/-- As `Kept.mk`, where what the relation looks at is the same in both. -/
theorem Kept.rest {X : State} {free web time wake pins adm flash intake bobbin sentinel panels control commons hbm tables
    history look events port markers seams bolt faults power hold}
    (h1 : time.wall = X.time.wall := by rfl) (h2 : web.counts = X.web.counts := by rfl)
    (h3 : X.pins.fault = true → pins.fault = true := by exact fun h => h)
    (h4 : X.pins.thermtrip = true → pins.thermtrip = true := by exact fun h => h)
    (h5 : X.markers.inhibited = true → markers.inhibited = true := by exact fun h => h)
    (h6 : Memory.wf 0xFF X.flash.mem = true → Memory.wf 0xFF flash.mem = true := by exact fun h => h)
    (h7 : Memory.wf 0 X.hbm.mem = true → Memory.wf 0 hbm.mem = true := by exact fun h => h)
    (h8 : Memory.wf 0 X.commons.mem = true → Memory.wf 0 commons.mem = true := by exact fun h => h)
    (h9 : (∀ p : PanelId, X.panels[p].memWf = true) → ∀ p : PanelId, panels[p].memWf = true := by exact fun h => h) :
    Kept X ⟨X.pending, X.clock, free, web, time, wake, X.levels, pins, adm, X.fuses, X.pat, flash, intake, bobbin,
      sentinel, panels, control, commons, hbm, tables, history, look, events, port, markers, seams, bolt, faults, power,
      hold⟩ :=
  Kept.mk h1 h2 h3 h4 h5 h6 h7 h8 h9

/-- A record update of parts that every operation may change. -/
theorem Based.mk {X : State} {free web time wake levels pins adm fuses pat flash intake bobbin sentinel panels control
    commons hbm tables history look events port markers seams bolt faults power hold}
    (h1 : X.fuses.flag = true → fuses.flag = true)
    (h2 : ∀ i, X.fuses.key.getLsbD i = true → fuses.key.getLsbD i = true)
    (h6 : Memory.wf 0xFF X.flash.mem = true → Memory.wf 0xFF flash.mem = true)
    (h7 : Memory.wf 0 X.hbm.mem = true → Memory.wf 0 hbm.mem = true)
    (h8 : Memory.wf 0 X.commons.mem = true → Memory.wf 0 commons.mem = true)
    (h9 : (∀ p : PanelId, X.panels[p].memWf = true) → ∀ p : PanelId, panels[p].memWf = true) :
    Based X ⟨X.pending, X.clock, free, web, time, wake, levels, pins, adm, fuses, pat, flash, intake, bobbin, sentinel,
      panels, control, commons, hbm, tables, history, look, events, port, markers, seams, bolt, faults, power, hold⟩ :=
  ⟨rfl, rfl, h1, h2, h6, h7, h8, h9⟩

□ □ □

--- Problem to work on ---
If a line comes after the one containing "panels[p].memWf = true := by", leave it out; set down every line of the data before it, and that line itself, exactly.

--- Answer to the exercise ---
/-- As `Kept.mk`, where what the relation looks at is the same in both. -/
theorem Kept.rest {X : State} {free web time wake pins adm flash intake bobbin sentinel panels control commons hbm tables
    history look events port markers seams bolt faults power hold}
    (h1 : time.wall = X.time.wall := by rfl) (h2 : web.counts = X.web.counts := by rfl)
    (h3 : X.pins.fault = true → pins.fault = true := by exact fun h => h)
    (h4 : X.pins.thermtrip = true → pins.thermtrip = true := by exact fun h => h)
    (h5 : X.markers.inhibited = true → markers.inhibited = true := by exact fun h => h)
    (h6 : Memory.wf 0xFF X.flash.mem = true → Memory.wf 0xFF flash.mem = true := by exact fun h => h)
    (h7 : Memory.wf 0 X.hbm.mem = true → Memory.wf 0 hbm.mem = true := by exact fun h => h)
    (h8 : Memory.wf 0 X.commons.mem = true → Memory.wf 0 commons.mem = true := by exact fun h => h)
    (h9 : (∀ p : PanelId, X.panels[p].memWf = true) → ∀ p : PanelId, panels[p].memWf = true := by exact fun h => h) :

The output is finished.